Q5. A portfolio has a return of 14.2% and a Sharpe’s measure of 3.52. If the risk-free rate is 4.7%, what is the standard deviation of returns? A) 3.9%. B) 2.7%. C) 2.6%.
Q6. Portfolio A earned a return of 10.23% and had a standard deviation of returns of 6.22%. If the return over the same period on Treasury bills (T-bills) was 0.52% and the return to Treasury bonds (T-bonds) was 4.56%, what is the Sharpe ratio of the portfolio? A) 1.56. B) 0.56. C) 0.91.

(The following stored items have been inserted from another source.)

/-- LANE RESUME of the lanes named, lane 0 first: each of them that is SUSPENDING or SUSPENDED makes the return of R151, and every other lane
stays (R152, R154). -/
def LanesResumed (named : LaneId → Prop) (s v : State) : Prop :=
  ∀ l, let L := s.lane l
    let asked : Prop := named l ∧ (L.mode = .suspending ∨ L.mode = .suspended)
    (¬ asked → v.lane l = L) ∧
    (asked → L.returnToWait = true → v.lane l = { L with mode := .wait, returnToWait := false }) ∧
    (asked → L.returnToWait = false → L.waitPending = true → v.lane l = { L with mode := .wait, waitPending := false }) ∧
    (s.seeksWork named l → (s.activeEntry l).isSome = true → v.lane l = { L with mode := .running, feedHold := L.starved }) ∧
    (s.seeksWork named l → s.claimsOnReturn named l →
      v.lane l =
        { L with
          mode := .running
          feedHold := L.starved
          openList := L.openList ++ [⟨L.cursor, s.resolvedTarget L.cursor⟩] } ∧
      v.entryStatus L.cursor = some .active ∧ v.entryWord L.cursor 5 = wordOf l.val) ∧
    (s.seeksWork named l → s.activeEntry l = none → ¬ s.claimsOnReturn named l → v.lane l = { L with mode := .dry })

/-- The lanes that a lane value of LANE SUSPEND or LANE RESUME names: one lane, or with 4 the lanes enabled (R154). -/
def State.namedBy (s : State) (value : Byte) (l : LaneId) : Prop :=
  value = byteOf l.val ∨ (value = 0x04#8 ∧ s.laneEnabled l = true)

/-- The body of a LOT report: lane, customer, first and last entry, entries, the five sums, and the three flags (R193). -/
def lotBytes (l : LaneId) (a : Lot) : List Byte :=
  [byteOf l.val] ++ wordBytes a.customer ++ [byteOf a.firstEntry.val, byteOf a.lastEntry.val] ++ wordBytes a.entries ++
  wordBytes a.delivered ++ wordBytes a.rejected ++ wordBytes a.overflowed ++ wordBytes a.lost ++ wordBytes a.stacksClosed ++
  [byteOf ((if a.unmarkedStart then 1 else 0) + (if a.unterminated then 2 else 0) + (if a.stopped then 4 else 0))]

/-- What the reject window of `x`, the last record of a lane after `front`, leaves when it is tried at position `now` (R71 to R75): too late,
force overflow; over no gate window, a slot, or with none left GATE_FULL with its purge; else merged, and the gate window it makes
overlaps no other. `s` is the state before the event, `t` the state after, `left` the tokens that wait. -/
def RejectTried (l : LaneId) (front : List PieceRecord) (x : PieceRecord) (left : List QueuedToken) (now : Pos) (s t : State) : Prop :=
  let fl := (s.lane l).sched
  let gl := (t.lane l).sched
  let start := x.lead + posOf (s.gateDistance l) - posOf s.gateLead
  let stop := x.lead + posOf x.lengthOf + posOf (s.gateDistance l) + posOf s.gateTrail
  let w : Window := ⟨.gate, start, stop, if reached now start then .opened else .waiting, none⟩
  let late := before start (now + posOf s.scheduleMargin)
  let meets (g : Window) : Prop := g.output = .gate ∧ w.overlaps g = true
  let listed (y : PieceRecord) : Prop := (t.lane l).inFlight = front ++ [y] ∧ (t.lane l).tokens = left ∧ t.free = s.free
  (late = true → listed { x with forceOverflow := true } ∧ gl = fl) ∧
  (late = false → (∀ g ∈ fl.windows, ¬ meets g) → fl.windows.length < 16 → reached s.track.position stop = false →
    listed { x with retirePosition := some stop } ∧
    gl = { fl with windows := fl.windows ++ [w], gate := fl.gate || reached now start }) ∧
  (late = false → (∀ g ∈ fl.windows, ¬ meets g) → 16 ≤ fl.windows.length →
    (t.lane l).mode = .faulted ∧ (t.lane l).faultCode = some .gateFull ∧ (t.lane l).inFlight = [] ∧ (t.lane l).tokens = [] ∧
    gl.windows = [] ∧ gl.gate = true) ∧
  (late = false → (∃ g ∈ fl.windows, meets g) → reached s.track.position stop = false →
    listed { x with retirePosition := some stop } ∧ gl.folds = fl.folds ∧
    ∃ rest m, gl.windows = rest ++ [m] ∧ m.output = .gate ∧ rest.Sublist fl.windows ∧ rest.length < fl.windows.length ∧
      rest.filter (fun y => decide (y.output ≠ .gate)) = fl.windows.filter (fun y => decide (y.output ≠ .gate)) ∧
      (∀ y ∈ rest, y.output = .gate → m.overlaps y = false) ∧ gl.gate = (fl.gate || decide (m.state = .opened)) ∧
      ∀ first g last, fl.windows = first ++ g :: last → meets g → (∀ y ∈ first ++ last, ¬ meets y) →
        let both : Window := { g with start := earlier g.start w.start, stop := later g.stop w.stop }
        (∀ y ∈ first ++ last, y.output = .gate → both.overlaps y = false) →
        rest = first ++ last ∧ m = { both with state := m.state } ∧
        (g.state = .opened ∨ reached now both.start = true → m.state = .opened) ∧
        (g.state = .waiting → reached now both.start = false → reached now start = false → m.state = .waiting))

Q7. The mean monthly return on U.S. Treasury bills (T-bills) is 0.42%. The mean monthly return for an index of small stocks is 4.56%, with a standard deviation of 3.56%. What is the Sharpe measure for the index of small stocks? A) 16.56%. B) 1.16%. C) 10.60%.
Q8. Which of the following statements regarding the Sharpe ratio is most accurate? The Sharpe ratio measures: A) peakedness of a return distrubtion. B) excess return per unit of risk. C) total return per unit of risk.
Q9. Portfolio A earned an annual return of 15% with a standard deviation of 28%. If the mean return on Treasury bills (T-bills) is 4%, the Sharpe ratio for the portfolio is: A) 0.54. B) 0.39. C) 1.87.